Comparative Evaluation of Compiler Vectorization on X86 and ARM Architectures

Abstract

This essay provides an in-depth analysis and synthesis of the paper "Comparison of Vectorization Capabilities of Different Compilers for X86 and ARM CPUs" (2502.11906). The study systematically benchmarks GCC, Clang, Intel's ICX, and ARM's ACFL using a modified TSVC2 loop suite on recent x86 (Intel Xeon(R) Gold 6152) and ARM (A64FX) CPUs, focusing on both the breadth of automatic vectorization and the relative and absolute performance of the resulting machine code. The implications for compiler design, code portability, and high-performance computing are examined.

Experimental Setup

The research uses four modern compilers: GCC 14.1.1, Clang 18.1.8, ICX 2024.0.2, and ACFL 22.2, targeting x86 (with AVX-512) and ARM (with SVE).
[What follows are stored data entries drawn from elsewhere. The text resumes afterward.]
-- ==== Sys2Proof/Syntax.lean ====
section
/-! DEFINITION. The commands of the block: one constructor for each row of spec/opcode_table.json. A command is an
event or an access that reaches the device from outside (a host access, a ring command, a step or an instruction of a
named core, an arriving packet, a timed event, a pin). -/
namespace Sys2Proof

/-- The logical coordinate of a core (R23). -/
structure Coord where
  x : BitVec 7
  y : BitVec 6
deriving DecidableEq, Repr

/-- The two queues of a sequencer (R247). -/
inductive Queue where
  | main | idle
deriving DecidableEq, Repr

/-- The PCIe function that an access comes from: 0 the PF, 1 to 16 a VF (R503). -/
abbrev Fn := BitVec 5
/-- A hall, 0 to 15. -/
abbrev HallId := BitVec 4
/-- A context id (R426). -/
abbrev CtxId := BitVec 12
/-- A Garrid port, 0 to 15. -/
abbrev PortId := BitVec 4
/-- A ring number (R476). -/
abbrev RingId := BitVec 16
/-- The number of a register of a control processor. -/
abbrev RegNo := BitVec 5

/-- The answer to a read that the device makes of host memory (R492): the bytes, or a failed request. -/
inductive HostRead where
  | data (bytes : List Byte)
  | failed
deriving DecidableEq, Repr

/-- The host's answers to an ATTACH (R463, R492): the package and whether it took the bases, or a failed request of the package. -/
inductive AttachRead where
  | data (bytes : List Byte) (written : Bool)
  | failed
deriving DecidableEq, Repr

/-- The packet types of Tables 10.2 and 15.3, and a header slot whose TYPE is none of them (R516). -/
inductive PacketType where
  | msg | creditReq | creditGrant | creditRet | put | putAdd | signal | ack | nack
  | bulkRead | bulkData | lsflag | reserved
deriving DecidableEq, Repr

/-- A packet: the header of Table 10.1, the body of Table 10.2 and the data flits (R335, R336). A field that the type
does not use is 0. -/
structure Packet where
  type : PacketType
  ddev : W16
  dst : Coord
  sdev : W16
  src : Coord
  job : W16 := 0
  epoch : W16 := 0
  frame : W16 := 0
  queue : BitVec 3 := 0
  payload : W64 := 0
  count : BitVec 3 := 0
  absent : Bool := false
  dd : BitVec 6 := 0
  rtc : BitVec 4 := 0
  format : BitVec 5 := 0
  ext0 : W32 := 0
  ext1 : W32 := 0
  bytes : W32 := 0
  tile : W32 := 0
  code : W16 := 0
  xfer : W64 := 0
  offset : W64 := 0
  dest : W64 := 0
  round : BitVec 2 := 0
  flag : Bool := false
  late : Bool := false
  step : W32 := 0
  exp : Byte := 0
  data : List Byte := []
deriving DecidableEq, Repr

/-- A control slot of a Garrid link (Table 15.4); IDLE slots and PTP slots stand apart. -/
inductive ControlSlot where
  | link (ack : W16) (counts : List W16)
  | align (codeword : W32)
  | replayReq (seq : W16)
  | replayStart (seq : W16)
  | ident (id : W16) (port : BitVec 4) (lanes : BitVec 4) (degrade : Bool)
deriving DecidableEq, Repr

/-- What a step of the reset stair acts on (Table 17.1). -/
inductive ResetUnit where
  | hall (h : BitVec 4)
  | die (d : BitVec 2)
  | device
deriving DecidableEq, Repr


/-- A PTP message of IEEE 1588-2019 (R543): its messageType (0 Sync, 1 Delay_Req, 8 Follow_Up, 9 Delay_Resp), majorSdoId,
domainNumber, sequenceId, correctionField (in units of 2^-16 ns) and the seconds and nanoseconds of its timestamp. -/
structure PtpMsg where
  type : BitVec 4
  sdo : BitVec 4 := 0
  domain : Byte := 0
  seq : W16 := 0
  correction : W64 := 0
  sec : BitVec 48 := 0
  ns : W32 := 0
deriving DecidableEq, Repr

/-- What a path-delay monitor reads of a slot (19 R633, R635): its slack in ps, two's complement, and the VCORE at which the
slack equals GUARD_PS, in units of 0.25 mV. -/
structure PathReading where
  gallery : Byte
  slot : BitVec 5
  slack : W16
  vreq : W16
deriving DecidableEq, Repr

/-- What the telemetry of a millisecond gives (19 R629, R630): the input in mV and W, the energy since the last update in mJ,
the readings of sensors 0 to 29 in units of 0.0625 °C where they were read, and the voltage (in units of 0.25 mV) and the current
(in mA) of rails 0 to 33. -/
structure Telemetry where
  mv : W16
  watts : W16
  energy : W32
  temps : List (Option W16)
  rails : List (W16 × W32)
deriving DecidableEq, Repr

/-- How a phase of bring-up ends (21 R668, Table 21.1): for ROM the code of slot 0 of each bank, 0 where it verifies; for
IMAGES whether the factory record verifies and the codes of slots 1 to 3; for HBM the channels that failed training or the
self-test; for MARGIN the readings of the monitors; for SLOTS the slots that failed, by gallery and slot; for KAT the cores
that gave wrong results. -/
inductive PhaseResult where
  | rom
  | images
  | hbm (failed : List (BitVec 8))
  | identity
  | margin (readings : List PathReading)
  | slots (failed : List (BitVec 8 × BitVec 5))
  | kat (wrong : List Coord)
deriving DecidableEq, Repr
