-- ==== Sys2Proof/Decode.lean ====
section
/-! DEFINITION. The rows of the table as words: none of them has bits. -/
namespace Sys2Proof

/-- The command that a word spells by the table's bits. Every row of the table is a command without bits, so no word
spells one. -/
def decodeTableWord (_nbits _w : Nat) : Option Instr := none

end Sys2Proof
end

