/-- The state with every byte from key `lo` up to `hi` undefined. -/
def State.forget (s : State) (lo hi : Nat) : State :=
  { s with
    free := s.free + 1
    mem := { s.mem with
      cells := mapDropRange s.mem.cells lo hi
      undef := cutUndef s.mem.undef lo hi ++ [(lo, hi, s.free)] } }

/-- The memory cells with one byte written. -/
def writeCell (m : List Host.Cell) (k : Nat) (b : Byte) : List Host.Cell := mapSet 0 m k b

/-- The memory cells with bytes written from a key on. -/
def writeCells : List Host.Cell → Nat → List Byte → List Host.Cell
  | m, _, [] => m
  | m, k, b :: r => writeCells (writeCell m k b) (k + 1) r

/-- Whether cells are in the one canonical form: keys strictly rising, and no byte equal to what an unlisted key reads
as. -/
def Memory.wf (m : List Host.Cell) : Bool := mapWf (0 : Byte) m

/-- `n` bytes from a key on. -/
def State.bytesAt (s : State) (k n : Nat) : List Byte := (List.range n).map fun i => s.byte (k + i)

/-- A little-endian number of `n` bytes at a key (R11). -/
def State.natAt (s : State) (k n : Nat) : Nat := leNat (s.bytesAt k n)

/-- Poison and errors are cleared by a write that covers the whole word or sector: 8 bytes in the SRAM tiers, 32 in HBM
(R323, R324). -/
def eccUnit (k : Nat) : Nat := if k < mezBase then 32 else 8

/-- The state with bytes written from a key on. -/
def State.writeBytes (s : State) (k : Nat) (bs : List Byte) : State :=
  { s with mem := { s.mem with
      cells := writeCells s.mem.cells k bs
      undef := cutUndef s.mem.undef k (k + bs.length)
      ecc := s.mem.ecc.filter fun e => ¬ (k ≤ e.key ∧ e.key + eccUnit e.key ≤ k + bs.length) } }

/-- The state with a number of `n` bytes written at a key. -/
def State.writeNat (s : State) (k n v : Nat) : State := s.writeBytes k (leBytes n v)

/-- The state with scattered bytes written, in order. An error stays unless the writes cover its whole word or
sector. -/
def State.writeList (s : State) (l : List (Nat × Byte)) : State :=
  { s with mem := { s.mem with
      cells := l.foldl (fun m e => writeCell m e.1 e.2) s.mem.cells
      undef := if s.mem.undef = [] then [] else l.foldl (fun u e => cutUndef u e.1 (e.1 + 1)) s.mem.undef
      ecc := s.mem.ecc.filter fun e => ¬ (List.range (eccUnit e.key)).all fun i => l.any fun w => w.1 == e.key + i } }

/-- The state with every byte from key `lo` up to `hi` zero. -/
def State.zeroRange (s : State) (lo hi : Nat) : State :=
  { s with mem := { s.mem with
      cells := mapDropRange s.mem.cells lo hi
      undef := cutUndef s.mem.undef lo hi
      ecc := s.mem.ecc.filter fun e => e.key < lo || hi ≤ e.key } }

/-- The alcoves of a hall's cores and its mezzanine slices written to zero (R321). -/
def State.zeroHall (s : State) (h : Nat) : State :=
  let s := s.each (hallCores h) fun s n => s.zeroRange (alcoveBase n) (alcoveBase (n + 1))
  s.zeroRange (mezBase + 0x300000 * (10 * h)) (mezBase + 0x300000 * (10 * h + 10))

/-! ### Time (R48, log entry 2) -/

/-- Units of the time counter in one ns. -/
def unitsPerNs : Nat := 7000000 * 65536

/-- The whole ns of the time counter. -/
def State.timeNs (s : State) : Nat := s.clk.time / unitsPerNs
/-- The seconds, nanoseconds and fraction of the time counter. -/
def State.timeSec (s : State) : Nat := (s.timeNs / 1000000000) % 2 ^ 48
def State.timeSubNs (s : State) : Nat := s.timeNs % 1000000000
def State.timeFrac (s : State) : Nat := (s.clk.time % unitsPerNs) / 7000000
/-- The layout of FTK_SNAP_NSF and its like. -/
def State.timeNsf (s : State) : Nat := 65536 * s.timeSubNs + s.timeFrac

/-- The core cycles since power-up (R8: 4/7 ns each). -/
def State.cycles (s : State) : Nat := s.clk.mono / (4 * 65536)
/-- The free-running time in ns since power-up. -/
def State.monoNs (s : State) : Nat := s.clk.mono / (7 * 65536)

/-- The counter moved forward to an instant in ns that an event names, the free-running clock with it. An instant that
has passed moves nothing. -/
def State.advanceTo (s : State) (ns : Nat) : State :=
  let t := unitsPerNs * ns
  if s.clk.time < t then
    { s with clk := { s.clk with time := t, mono := s.clk.mono + (t - s.clk.time) / 1000000 } }
  else s

/-- A rate correction within the 50 parts per million of R52. -/
def clampPpm (i : Int) : Int := max (-50) (min 50 i)

/-- The rate in ppm by which the counter runs faster than with its frequency correction alone: towards the source while an
offset remains, at the full 50 ppm in an excursion beyond 10 µs with ticks (R52, R53). -/
def State.slewRate (s : State) : Int :=
  let f := clampPpm s.clk.freq
  let k : Int := if s.clk.excursion ∧ s.fr.ticking then 100 else max 1 (min 50 (Config.slewPpm s.cycles))
  if 0 < s.clk.remain then clampPpm (f - k) - f else if s.clk.remain < 0 then clampPpm (f + k) - f else 0

/-- How far a core cycle slews the counter, in its units: never past the source. -/
def State.slewStep (s : State) : Int :=
  let d := 4 * 65536 * s.slewRate
  if 0 ≤ s.clk.remain then max d (-s.clk.remain) else min d (-s.clk.remain)

/-- One core cycle passes: the free-running clock advances by a cycle; the counter, once loaded, by a cycle with the held
frequency correction and what the slew adds, together at most 50 parts per million off (R52, R685). -/
def State.idleCycle (s : State) : State :=
  let inc := 4 * 65536 * (1000000 + clampPpm s.clk.freq) + s.slewStep
  { s with clk := { s.clk with
      mono := s.clk.mono + 4 * 65536
      time := if s.clk.loaded then s.clk.time + inc.toNat else s.clk.time
      remain := if s.clk.loaded then s.clk.remain + s.slewStep else s.clk.remain } }

/-- The current frame number. -/
def State.frame (s : State) : Nat := s.reg Reg.FTK_FRAME

/-- The device's Garrid id (R534). -/
def State.deviceId (s : State) : Nat := s.fld Reg.GAR_DEVICE_ID 15 0

/-- Whether bring-up has reached READY: until then, and while the module is off, only DEV, FLT, RST and SEC registers answer
(R671). -/
def State.ready (s : State) : Bool := s.power.good && s.fld Reg.DEV_BRINGUP 31 28 == 7
/-- What a register access does: its effect `t` once the device is ready, nothing before. -/
def State.whenReady (s t : State) : State := if s.ready then t else s
/-- Whether the FLT and RST blocks answer: not when boot has stopped (R604, R671). -/
def State.answers (s : State) : Bool := s.power.good && s.fld Reg.DEV_BRINGUP 31 28 != 8

/-! ### Halls -/

/-- The state of slot `t` of gallery index `j` of a hall: at delivery 0 to 24 serve and 25, 26 are spare (R30). -/
def Hall.slotState (h : Hall) (j t : Nat) : Nat := mapGet (b2n (25 ≤ t)) h.slots (27 * j + t)
def Hall.setSlot (h : Hall) (j t v : Nat) : Hall := { h with slots := mapSet (b2n (25 ≤ t)) h.slots (27 * j + t) v }
/-- The slot that serves position `p` of gallery index `j` (R30). -/
def Hall.slotOf (h : Hall) (j p : Nat) : Nat := mapGet p h.remap (25 * j + p)
def Hall.setSlotOf (h : Hall) (j p v : Nat) : Hall := { h with remap := mapSet p h.remap (25 * j + p) v }

/-- Whether a hall is in service (Table 1.4). -/
def State.online (s : State) (h : Nat) : Bool := bit (s.reg Reg.DEV_HALL_ONLINE) h

/-- Whether a step of the reset stair covers a hall (R572). -/
def State.inStep (s : State) (h : Nat) : Bool :=
  (s.hall h).step.isSome || (mapGet none s.dies (h / 4)).isSome || s.devStep.isSome

/-- The context that holds a core's hall. -/
def State.holderOf (s : State) (n : Nat) : Option Nat := (s.hall (coreHall n)).holder

end Sys2Proof.Machine
end

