/-- The magnitude `m * 2^e` rounded on the grid of a format, subnormals included and the exponent unbounded above, as
a magnitude encoding that continues past the largest one (R92, R97). -/
def FloatFmt.roundMag (f : FloatFmt) (mode : Rnd) (m : Nat) (e : Int) : Nat :=
  if m = 0 then 0
  else
    let emin : Int := 1 - (f.bias : Int)
    let te := max (topExp m e) emin
    let sh := te - f.mbits - e
    let base := (te - emin).toNat * 2 ^ f.mbits
    if sh ≤ 0 then base + m * 2 ^ (-sh).toNat
    else
      let d := 2 ^ sh.toNat
      let q := base + m / d
      let r := m % d
      match mode with
      | .rtz => q
      | .rto => if r = 0 then q else q / 2 * 2 + 1
      | .rne => if d < 2 * r ∨ (2 * r = d ∧ q % 2 = 1) then q + 1 else q

/-- The encoding with a sign of a magnitude encoding. -/
def FloatFmt.signed (f : FloatFmt) (neg : Bool) (mag : Nat) : Nat := b2n neg * 2 ^ (f.ebits + f.mbits) + mag

/-- The encoding of an infinity of a format that has one. -/
def FloatFmt.infEnc (f : FloatFmt) (neg : Bool) : Nat := f.signed neg ((2 ^ f.ebits - 1) * 2 ^ f.mbits)

/-- What a finite overflow gives (R98, R99): `nanOpt` is the option NAN of E4M3. -/
def FloatFmt.overflow (f : FloatFmt) (mode : Rnd) (nanOpt neg : Bool) : Nat :=
  match f.specials with
  | .nanOnly => if nanOpt then f.nanOut else f.signed neg f.maxEnc
  | .ieee => if mode = .rne then f.infEnc neg else f.signed neg f.maxEnc
  | .none => f.signed neg f.maxEnc

/-- A value rounded once to a format, and whether the conversion is one that sets the overflow flag where the format is
one of R100 (Table 3.5). -/
def FloatFmt.encode (f : FloatFmt) (mode : Rnd) (nanOpt : Bool) : FVal → Nat × Bool
  | .nan => (f.nanOut, true)
  | .inf neg => match f.specials with
    | .ieee => (f.infEnc neg, true)
    | .nanOnly => (if nanOpt then f.nanOut else f.signed neg f.maxEnc, true)
    | .none => (f.signed neg f.maxEnc, true)
  | .fin neg m e =>
    let c := f.roundMag mode m e
    if c ≤ f.maxEnc then (f.signed neg c, false) else (f.overflow mode nanOpt neg, true)

/-- A value rounded to the nearest FP32 and to the nearest BF16 (R157). -/
def rne32 (v : FVal) : Nat := (fp32.encode .rne false v).1
def rne16 (v : FVal) : Nat := (bf16.encode .rne false v).1

/-! ### Exact arithmetic on values -/

def FVal.isNan : FVal → Bool
  | .nan => true
  | _ => false
def FVal.isInf : FVal → Bool
  | .inf _ => true
  | _ => false
def FVal.isFin : FVal → Bool
  | .fin _ _ _ => true
  | _ => false
def FVal.isZero : FVal → Bool
  | .fin _ 0 _ => true
  | _ => false
/-- Whether a value is negative: strictly, or an infinity. -/
def FVal.isNeg : FVal → Bool
  | .inf n => n
  | .fin n m _ => n && m ≠ 0
  | .nan => false

def FVal.negate : FVal → FVal
  | .nan => .nan
  | .inf n => .inf (!n)
  | .fin n m e => .fin (!n) m e

def FVal.zero : FVal := .fin false 0 0
def FVal.one : FVal := .fin false 1 0

/-- The integer that a finite value is in units of 2^e0, for e0 at most its exponent. -/
def scaled (neg : Bool) (m : Nat) (e e0 : Int) : Int :=
  let v : Int := m * 2 ^ (e - e0).toNat
  if neg then -v else v

/-- The exact sum. An exact zero from operands of unlike sign is +0 (rounding by RNE), and -0 only from two -0. -/
def FVal.add : FVal → FVal → FVal
  | .nan, _ => .nan
  | _, .nan => .nan
  | .inf a, .inf b => if a = b then .inf a else .nan
  | .inf a, _ => .inf a
  | _, .inf b => .inf b
  | .fin a m e, .fin b n f =>
    if m = 0 ∧ n = 0 then .fin (a && b) 0 0
    else
      let e0 := min e f
      let t := scaled a m e e0 + scaled b n f e0
      .fin (decide (t < 0)) t.natAbs e0

/-- The exact product; infinity times zero is NaN. -/
def FVal.mul : FVal → FVal → FVal
  | .nan, _ => .nan
  | _, .nan => .nan
  | .inf a, .inf b => .inf (a != b)
  | .inf a, .fin b n _ => if n = 0 then .nan else .inf (a != b)
  | .fin a m _, .inf b => if m = 0 then .nan else .inf (a != b)
  | .fin a m e, .fin b n f => .fin (a != b) (m * n) (e + f)

/-- Whether the first value is below the second; false when either is NaN. -/
def FVal.lt : FVal → FVal → Bool
  | .nan, _ => false
  | _, .nan => false
  | .inf a, .inf b => a && !b
  | .inf a, _ => a
  | _, .inf b => !b
  | .fin a m e, .fin b n f => let e0 := min e f; decide (scaled a m e e0 < scaled b n f e0)

/-- The larger and the smaller of two values: NaN when either is, and +0 above -0. -/
def FVal.max (a b : FVal) : FVal :=
  if a.isNan ∨ b.isNan then .nan
  else if a.lt b then b else if b.lt a then a else if a.isZero then (match a with | .fin true _ _ => b | _ => a) else a
def FVal.min (a b : FVal) : FVal :=
  if a.isNan ∨ b.isNan then .nan
  else if a.lt b then a else if b.lt a then b else if a.isZero then (match a with | .fin true _ _ => a | _ => b) else a

/-- A value times 2^k. -/
def FVal.shift (v : FVal) (k : Int) : FVal :=
  match v with
  | .fin n m e => .fin n m (e + k)
  | v => v

/-- The value of an FP32 encoding, and the FP32 value nearest to a value. -/
def f32 (n : Nat) : FVal := fp32.decode n
def toF32 (v : FVal) : FVal := f32 (rne32 v)

/-- The value of an integer. -/
def FVal.ofInt (i : Int) : FVal := .fin (decide (i < 0)) i.natAbs 0

/-- A floating-point value as an integer for INT8 (R102): rounded by RNE or RTZ and clamped; infinities give the ends
and NaN 0. -/
def toInt8 (mode : Rnd) : FVal → Int
  | .nan => 0
  | .inf neg => if neg then -128 else 127
  | .fin neg m e =>
    let a : Nat := if 0 ≤ e then m * 2 ^ e.toNat
      else
        let d := 2 ^ (-e).toNat
        let q := m / d
        let r := m % d
        if mode = .rtz then q else if d < 2 * r ∨ (2 * r = d ∧ q % 2 = 1) then q + 1 else q
    let i : Int := if neg then -(a : Int) else a
    max (-128) (min 127 i)

/-- An integer result of `w` bits under SAT or WRAP (R103). -/
def satWrap (sat : Bool) (w : Nat) (i : Int) : Int :=
  let half : Int := (2 ^ (w - 1) : Nat)
  if sat then max (-half) (min (half - 1) i) else sext w (wrapTo w i)

/-! ### Stochastic rounding (R182 to R186) -/

/-- FP32 to BF16 with a 16-bit random value (R182). -/
def srBf16 (x r : Nat) : Nat :=
  match f32 x with
  | .nan => 0x7FC0
  | .inf _ => x / 65536
  | .fin _ _ _ => bits x 31 31 * 0x8000 + ((x % 0x80000000 + r % 65536) % 2 ^ 32) / 65536

/-- One round of the generator, with its key (R183). -/
def philoxRound (k0 k1 : Nat) (c : Nat × Nat × Nat × Nat) : Nat × Nat × Nat × Nat :=
  let (c0, c1, c2, c3) := c
  let p0 := 0xD2511F53 * c0
  let p1 := 0xCD9E8D57 * c2
  ((p1 / 2 ^ 32) ^^^ c1 ^^^ k0, p1 % 2 ^ 32, (p0 / 2 ^ 32) ^^^ c3 ^^^ k1, p0 % 2 ^ 32)

/-- The generator: ten rounds, the key stepped before each but the first (R183). -/
def philox (k0 k1 : Nat) (c : Nat × Nat × Nat × Nat) : Nat × Nat × Nat × Nat :=
  (List.range 10).foldl (fun c i =>
    philoxRound ((k0 + i * 0x9E3779B9) % 2 ^ 32) ((k1 + i * 0xBB67AE85) % 2 ^ 32) c) c

/-- The random value of lane `lane` of the group that starts at draw index `draw` (Table 5.5, R185). `id` is bits [15:0]
of c2: the core, the queue and the unit. -/
def srDraw (seed frame id draw lane : Nat) : Nat :=
  let d := draw + lane / 8
  let (w0, w1, w2, w3) := philox (seed % 2 ^ 32) (seed / 2 ^ 32 % 2 ^ 32)
    (d % 2 ^ 32, d / 2 ^ 32 % 2 ^ 32, (frame % 65536) * 65536 + id, frame / 65536 % 2 ^ 32)
  let w := match lane % 8 / 2 with | 0 => w0 | 1 => w1 | 2 => w2 | _ => w3
  if lane % 2 = 0 then w % 65536 else w / 65536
The TSVC2 suite is adapted for higher realism: all global compile-time information (loop bounds, array sizes) is eliminated, mirroring production HPC settings where arrays are dynamically allocated and loop trips are runtime-dependent. The two hardware platforms, Intel Xeon and Fujitsu A64FX, allow direct comparison of vectorization efficacy and code generation on ISAs with distinct vector unit architectures.

Vectorization Coverage and Cross-Platform Consistency

On x86, GCC reports success for 54% of loops, ICX for 50%, and Clang for 46%. On ARM, the numbers rise slightly: GCC at 56%, ACFL at 54%, and Clang at 47%. Notably, vectorization is far from universal—even on carefully selected benchmarks, a significant fraction of loops are not vectorized by any compiler on either platform. The cross-compiler intersection is limited, with only about one-third of loops vectorized by all compilers and a comparable fraction vectorized by none. Figure 1

Figure 1: Aggregate geometric mean execution times of all compilers on x86, revealing competitive but not dominating behavior among GCC, Clang, and ICX.

A closer examination reveals that, despite similar overall vectorization rates, compilers often diverge in which loops they handle. Loops with conditional branches, non-unit strides, reverse accesses, reductions, and indirect addressing constitute stress points. Several cases were identified where a compiler vectorized one instance of a pattern but failed on a nearly identical one, pointing to architectural idiosyncrasies in their vectorization analyses.

Performance Results and Anomalies

The performance evaluation demonstrates that vectorization, when reported, does not uniformly translate into superior execution speed. For x86, ICX is fastest on 40% of loops, GCC on 39%, and Clang on 21%. On ARM, Clang leads (65%), followed by GCC (22%) and ACFL (13%). The lack of a single superior compiler is underscored—relative performance varies with both microarchitecture and code pattern. Figure 2

Figure 2: Cross-architecture geometric mean execution times, showing that no compiler consistently outperforms others across platforms.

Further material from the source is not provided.